"Kamu itu cuma anak haram, ayah kamu enggak tahu siapa dan ibu kamu sekarang di rumah sakit jiwa. Jangan mimpi untuk menikahi anakku, kamu sama sekali tidak pantas, Luna."
** **
"Menikah dengan saya, dan saya akan berikan apa yang tidak bisa dia berikan."
"Tapi, Pak ... saya ini cuma anak haram, saya miskin dan ...."
"Terima tawaran saya atau saya hancurkan bisnis Budhemu!"
"Ba-baik, Pak. Saya Mau."
Guy's, jangan lupa follow IG author @anita_hisyam FB : Anita Kim
Karya ini diterbitkan atas izin NovelToon Kim99, isi konten hanyalah pandangan pribadi pembuatnya, tidak mewakili NovelToon sendiri
Awal Mula Menggatal
Empat Tahun yang Lalu ....
Macet parah melanda jalanan utama kota. Klakson bersahutan, pengendara motor saling serobot, dan mobil-mobil seakan terjebak dalam kubangan besi yang tak kunjung bergerak.
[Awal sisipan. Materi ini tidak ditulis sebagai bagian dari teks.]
-- ==== Sys2Proof/Machine/Splice.lean ====
section
/-! DEFINITION. Hitches, splices, takes and cancels, by command and by register (R194 to R231, R239, R242, R247). -/

namespace Sys2Proof.Machine

open Sys2Proof

/-- The source a destination has once the arms and copies of a set are taken into account (R281). -/
def State.hitchIn (s : State) (set : Option ChangeSet) (d : Nat) : Option Nat :=
  match set with
  | none => s.hitch d
  | some c =>
    match c.arms.find? (fun a => decide (a.dest = d)) with
    | some a => a.source
    | none =>
      match c.ops.find? (fun op => match op with | .bind x _ => decide (x = d) | _ => false) with
      | some (.bind _ src) => src
      | _ => s.hitch d

/-- The engine inputs behind a producer: what a chain of essence hitches passes through (R31). -/
def State.producerInputs (s : State) : Producer → List Nat
  | .sbOut n => if s.eng.gangs.contains (n / 4) then (List.range 4).map (fun q => s.sbEo (n / 4 * 4 + q)) else [s.sbEo n]
  | .cpOut n => s.cpEos n
  | _ => []

/-- The sources an egress port has or may come to have: its hitch, or what the command's set gives it, and what every other pending splice or batch gives it (R31, R281). -/
def State.maySources (s : State) (set : Option ChangeSet) (d : Nat) : List Nat :=
  (s.hitchIn set d).toList ++ (s.spl.sets.filter (fun c => decide (some c.id ≠ set.map (fun x => x.id)))).flatMap (fun c =>
    (c.arms.filter (fun a => decide (a.dest = d) && !a.switched)).filterMap (fun a => a.source) ++
    c.ops.filterMap (fun op => match op with | .bind x src => (if x = d then src else none) | _ => none))

/-- The ingress ports that feed an ingress port through one engine (R31). -/
def State.feedsEi (s : State) (set : Option ChangeSet) (ei : Nat) : List Nat :=
  match s.producer ei with
  | none => []
  | some p => (s.producerInputs p).flatMap (s.maySources set)

/-- Every ingress port upstream of those in `todo`, each visited once; `fuel` bounds the visits. -/
def upstream : Nat → State → Option ChangeSet → List Nat → List Nat → List Nat
  | 0, _, _, _, seen => seen
  | _ + 1, _, _, [], seen => seen
  | k + 1, s, set, e :: todo, seen =>
    if seen.contains e then upstream k s set todo seen
    else upstream k s set (s.feedsEi set e ++ todo) (e :: seen)

/-- The ingress port an engine whose input is `eo` puts its output on. -/
def State.outputsOf (s : State) (eo : Nat) : List Nat :=
  match s.consumer eo with
  | some (.sbIn n) => s.sbOutEis n
  | some (.layer cp _) => [s.cpEi cp]
  | _ => []

/-- A hitch of `ei` to `eo` would close a loop: the engine that `eo` feeds is upstream of `ei` (R31). At most 1024 ports are visited, each with at most 8 sources per set. -/
def State.loops (s : State) (set : Option ChangeSet) (ei eo : Nat) : Bool :=
  let up := upstream 0x10000 s set [ei] []
  (s.outputsOf eo).any (fun e => up.contains e)

/-- A destination has a source, or may come to have one (R26, R281). -/
def State.maySource (s : State) (set : Option ChangeSet) (d : Nat) : Bool := !(s.maySources set d).isEmpty

/-- The strand's own encoder drives its transmitter, or a source feeds or is to feed it (R26). A PRBS generator does not count: a hitch ends it (R115). -/
def State.encoderDrives (s : State) (set : Option ChangeSet) (n : Nat) : Bool :=
  s.encoderRuns (s.leader n) || (decide (s.proto n = 2) && s.sendFlowOn (s.leader n)) ||
  (s.encoderEos (s.leader n)).any (s.maySource set)

/-- A hitch would give a transmitter a second driver (R26, R163), with the batch that holds it and every pending splice taken into account. -/
def State.secondDriver (s : State) (set : Option ChangeSet) (d : Nat) : Bool :=
  if destIsStrand d then !s.maySource set d && (s.braid (destNumber d)).any (s.encoderDrives set)
  else
    match s.consumer d with
    | some c =>
      match encoderStrand c with
      | some n => (s.members n).any (fun k => s.maySource set (destStrand k))
      | none => false
    | none => false

/-- Two formats agree in raster, rate, scan, sampling, depth and SDI level (R210). -/
def sameWire (a b : Format) : Bool :=
  decide (a.width = b.width ∧ a.height = b.height ∧ a.scan = b.scan ∧ a.sampling = b.sampling ∧ a.depth = b.depth ∧ a.level = b.level) &&
  rateEq (fps a) (fps b)

/-- A strand taut source meets its egress (R28, R95, R105, R207, R210). -/
def State.tautFits (s : State) (n src : Nat) : Bool :=
  decide (s.proto n ≠ 3 ∧ s.proto src ≠ 3) && s.sameRate n src &&
  decide (s.proto n = s.proto src ∨ s.proto n = 0) && decide (s.width n = s.width src) && (tautClass (s.proto n) (s.proto src)).isSome &&
  (match s.hitch (destStrand n), tabGet n s.strand.tautFormat, tabGet src s.wire.formats with
   | some _, some f, some g => decide (s.proto src ≠ 1) || sameWire f g
   | _, _, _ => true)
Di kursi belakang sebuah mobil hitam mewah, Arsen menyandarkan tubuh dengan wajah masam. Tangannya mengetuk-ngetuk lengan kursi, matanya melirik jam tangan mahal di pergelangan kiri.
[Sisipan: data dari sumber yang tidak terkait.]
-- ==== Sys2Proof/Machine/Staged.lean ====
section
/-! DEFINITION. Staged values: the judgement of one register value on its arrival (R298, R317, R339, R340, R342, R343, R364, R390, R396, R407, R421, R425,
R429, R441, R461, R466, R467, R794), the staging of values to an engine or an object without a shadow context (R250 to R254, R414), RWS writes by register,
and commands of the register form (R630). -/

namespace Sys2Proof.Machine

open Sys2Proof

/-! Judgement of a value -/

/-- A partition's first extent, extent count, and extents of its device area at the end (R440). -/
def State.partBase (s : State) (t : Nat) : Nat := s.f (Reg.fstTenPart t) 15 0
def State.partCount (s : State) (t : Nat) : Nat := s.f (Reg.fstTenPart t) 31 16
def State.devExtents (s : State) (t : Nat) : Nat := s.f (Reg.fstTenDev t) 15 0

/-- Bytes of an extent (R437). -/
def extentBytes : Nat := 805306368

/-- Bytes of a tenancy's partition, and of the part of it before its device area. -/
def State.partBytes (s : State) (t : Nat) : Nat := s.partCount t * extentBytes
def State.openBytes (s : State) (t : Nat) : Nat := (s.partCount t - s.devExtents t) * extentBytes

/-- Bytes of a partition's extents that are ready (R436). -/
def State.readyBytes (s : State) (t : Nat) : Nat := (s.reg (Reg.fstTenReadyExt t)).toNat * extentBytes

/-- The first partition address past a recorder's ring in a reader's configuration (R461). -/
def recEnd (rd : Rd) (r : Nat) : Nat :=
  4096 * ((rd (Reg.fstRecBase r)).toNat + (rd (Reg.fstRecSlot r)).toNat * fld (rd (Reg.fstRecDepth r)) 23 0)

/-- What R436, R441 and R461 refuse of a recorder that would record with a configuration. -/
def State.recRefused (s : State) (rd : Rd) (r : Nat) : Option Status :=
  if !bitOf (rd (Reg.fstRecCtrl r)) 0 then none
  else if rd (Reg.fstRecSlot r) = 0 then some .badField
  else
    match s.owner (objRec r) with
    | none => some .badField
    | some t =>
      if s.openBytes t < recEnd rd r then some .badField
      else if s.readyBytes t < recEnd rd r then some .stateConflict
      else none

/-- A generator that a tenancy may name. -/
def State.genNamed (s : State) (t tg : Nat) : Option Status := if s.owner (objTg tg) = some t then none else some .notOwner

/-- What refuses value `v` of a shadowed register to tenancy `t` on its arrival, in the configuration `s` that would result (R794). -/
def State.badValue (s : State) (t : Nat) (l : Loc) (v : Word) : Option Status :=
  let bad (b : Bool) : Option Status := if b then some .badField else none
  match l.kind with
  | .sbd =>
    if l.off = 0x08 then
      (if fld v 4 3 = 3 ∨ fld v 16 15 = 3 then some .badField
       else if bitOf v 0 && decide (s.f (Reg.sbdRing l.i) 3 0 = 0) then some .noResource
       else none)
    else if l.off = 0x0C then s.genNamed t (fld v 7 0)
    else if l.off = 0x10 then
      bad (!decide (16 ≤ fld v 12 0 ∧ fld v 12 0 ≤ 4096 ∧ 16 ≤ fld v 28 16 ∧ fld v 28 16 ≤ 2160))
    else if l.off = 0x14 then bad (decide (fld v 1 0 = 3 ∨ fld v 3 2 = 3 ∨ 4 < fld v 6 4 ∨ 2 ≤ fld v 9 8))
    else if l.off = 0x20 ∨ l.off = 0x24 then bad (!stepOk v.toNat)
    else none
  | .cmp =>
    if l.off = 0x08 then
      (if fld v 7 4 = 0 then some .badField
       else if bitOf v 0 && !s.bit (Reg.cmpStatus l.i) 5 then some .noResource
       else none)
    else if l.off = 0x0C then s.genNamed t (fld v 7 0)
    else if l.off = 0x10 then bad (decide (fld v 1 0 = 3 ∨ fld v 3 2 = 3 ∨ 4 < fld v 6 4))
    else none
  | .layer =>
    if l.off = 0 then bad (decide (fld v 4 3 = 3) || (decide (fld v 2 1 = 1) && (s.layerEo l.i l.j).isNone))
    else if l.off = 0x1C then
      (if s.f (Reg.cmpLCtrl l.i l.j) 2 1 = 3 then (if s.mayUse t (objRec (fld v 7 0)) then none else some .notOwner) else none)
    else if l.off = 0x24 ∨ l.off = 0x28 then bad (!stepOk v.toNat)
    else none
  | .scn =>
    if l.off = 0x04 then
      (match fld v 2 1 with
       | 2 => if fld v 13 4 < 256 then s.genNamed t (fld v 13 4) else some .notOwner
       | 3 => if s.mayUse t (objEi (fld v 13 4)) then none else some .notOwner
       | _ => none)
    else if l.off = 0x1C then bad (decide (fld v 1 0 = 3))
    else if l.off = 0x24 then
      bad (!decide (1 ≤ fld v 6 0 ∧ fld v 6 0 ≤ 100 ∧ 100 ≤ fld v 31 16 ∧ fld v 31 16 ≤ 10000))
    else none
  | .crc =>
    let even : Bool :=
      match s.eoFormat s.reg (s.f (Reg.scnCrcCtrl l.i) 9 0) with
      | some f => decide (f.sampling ≠ 0 ∨ fld v 0 0 = 0)
      | none => true
    if l.off < 0x20 then none
    else if l.off % 0x10 = 0 then bad (decide (fld v 31 30 = 3) || !even)
    else if l.off % 0x10 = 4 then bad (!even)
    else none
  | .pace => s.genNamed t (fld v 7 0)
  | .fstRec =>
    if l.off = 0x08 ∧ v = 0 then some .badField
    else if l.off = 0x0C ∧ fld v 23 0 < 2 then some .badField
    else s.recRefused s.reg l.i
  | .fstPly =>
    if l.off = 0 then bad (!s.store.recInUse.contains (fld v 15 8))
    else if l.off = 4 then s.genNamed t (fld v 7 0)
    else none
  | _ => none

/-- The object a shadowed register configures, by object code: its LAST_RESULT shows what a write was refused for. -/
def resultObj (l : Loc) : Nat :=
  match l.kind with
  | .sbd => objSb l.i
  | .cmp => objCp l.i
  | .layer => objLayer (layerNo l.i l.j)
  | .scn => objTg l.i
  | .crc => objTg l.i
  | .pace => objDest l.i
  | .fstRec => objRec l.i
  | .fstPly => objPly l.i
  | _ => 0

/-! Staging -/

/-- Write a value to a shadow context; a gang's members read the leader's values (R332). -/
def writeShadow (a : Nat) (v : Word) (s : State) : State :=
  match locate a with
  | some l =>
    if l.kind = .sbd then (s.gangOf l.i).foldl (fun s n => s.setReg (Reg.sbdId n + l.off) v) s else s.setReg a v
  | none => s.setReg a v

/-- Write several values. -/
def writeShadows (ws : List (Nat × Word)) (s : State) : State := ws.foldl (fun s w => writeShadow w.1 w.2 s) s

/-- The running engines a generator paces (R414). -/
def State.pacedEngines (s : State) (tg : Nat) : List Nat :=
  (s.spl.eiBind.filterMap (fun e => (producerEngine e.2).bind (fun g =>
    let k := s.engLead g
    if s.engRuns k && decide (s.engGen k = tg) && (decide (objClass k = 0x04) || bitOf (s.liveReg (Reg.sbdCfg (objIndex k))) 0) then some k
    else none))).eraseDups

/-- The engines of a staged change of an engine: itself, and with a generator what it paces (R414). -/
def State.stagedBranch (s : State) (e : Nat) : List Nat :=
  if objClass e = 0x06 then e :: s.pacedEngines (objIndex e) else [e]

/-- A generator that does not run and whose shadow would run it with a timing outside R399 (R794). -/
def State.runRefused (s : State) (e : Nat) : Bool :=
  decide (objClass e = 0x06) && !s.engRuns e && bitOf (s.reg (Reg.scnCtrl (objIndex e))) 0 && !(genTiming s.reg (objIndex e)).valid

/-- Complete the command a staging came with, if one. -/
def completeOpt (o : Option Origin) (st : Status) (obj : Nat) (s : State) : State :=
  match o with
  | some o => complete o st obj s
  | none => s

/-- The staged configuration of an engine. -/
def State.shadowView (s : State) : View := ⟨s.reg, s.hitch⟩

/-- The scalers of an engine that does not run whose line buffers cannot hold its staged configuration (R321, R355): the first object that does not fit. -/
def State.idleShort (s : State) (e : Nat) : Option Nat :=
  let v := s.shadowView
  match objClass e with
  | 0x03 =>
    if (s.gangOf (objIndex e)).any (fun k => match s.inFormat v (s.sbSource v.rd k) with
      | some f => decide (s.sbTaps v k f = none)
      | none => false) then some e else none
  | 0x04 =>
    ((List.range (s.cpLayers (objIndex e))).find? (fun l => lOn v (objIndex e) l && (match s.layerSrc v (objIndex e) l with
      | some f => decide (layerTaps v (objIndex e) l f = none)
      | none => false))).map (fun l => objLayer (layerNo (objIndex e) l))
  | _ => none

/-- The scalers of an engine that does not run show the taps they come to have (R321, R355). -/
def idleTaps (e : Nat) (s : State) : State :=
  match objClass e with
  | 0x03 => (s.gangOf (objIndex e)).foldl (fun s k => showTaps k s) s
  | 0x04 => (List.range (s.cpLayers (objIndex e))).foldl (fun s l =>
      if lOn s.liveView (objIndex e) l && s.bit (Reg.cmpLStatus (objIndex e) l) 7 then raiseLayer (objIndex e) l 1 s else s) s
  | _ => s

/-- The values staged to an engine that does not run take effect within 10 µs (R254), unless R794 refuses them whole, or a line buffer cannot hold them, which leaves the old state
(R321, R355). -/
def applyIdle (e : Nat) (o : Option Origin) (s : State) : State :=
  if s.runRefused e then completeOpt o .badField e (setEngResult e .badField (holdCtx e 1 0xFFFE s))
  else
    match s.idleShort e with
    | some x => completeOpt o .linebufShort x (setEngResult x .linebufShort (passEngine e (reloadShadow e s)))
    | none => completeOpt o .ok 0 (enginesRefresh (passEngine e (idleTaps e (switchEngine e s))))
“Kenapa harus ada kecelakaan di jam sibuk begini?” desisnya penuh kekesalan.
Di kursi depan, Danar, sopir sekaligus tangan kanan setianya, melirik melalui kaca spion.
“Sepertinya ada ambulans, Pak. Petugas belum datang, makanya macet tambah parah.”
Arsen mendengus, siap mengumpat. Namun sesuatu di luar jendela menarik perhatiannya kala itu.
Seorang gadis muda, mengenakan rok span hitam dan kemeja putih sederhana, berlari-lari kecil di tengah hiruk pikuk. Tumit sepatunya yang tinggi jelas tidak mendukung langkah sigapnya, tapi dia tetap lincah. Dengan kedua tangannya, ia mengatur arus kendaraan, melambaikan isyarat agar pengendara membuka jalur.
Aneh, Tidak ada seragam, bukan petugas, tapi semua orang menurutinya. Dalam tempo yang cukup cepat, jalur terbuka. Ambulans yang sebelumnya terjebak kini berhasil melaju, sirinenya meraung lega menembus keramaian.
Mata Arsen menyipit, ia diam memperhatikan. Awalnya dia sangat bosan, tapi gadis itu memberikan dia hiburan walaupun hanya sebentar.
Tak berhenti sampai di situ, ketika seorang pengendara motor, ibu-ibu terjatuh di sisi jalan, gadis itu langsung berlari menolong.
“Siapa dia?” gumam Arsen, lebih pada dirinya sendiri.
“Mungkin mahasiswa, atau pelamar kantoran yang kebetulan lewat, Pak.”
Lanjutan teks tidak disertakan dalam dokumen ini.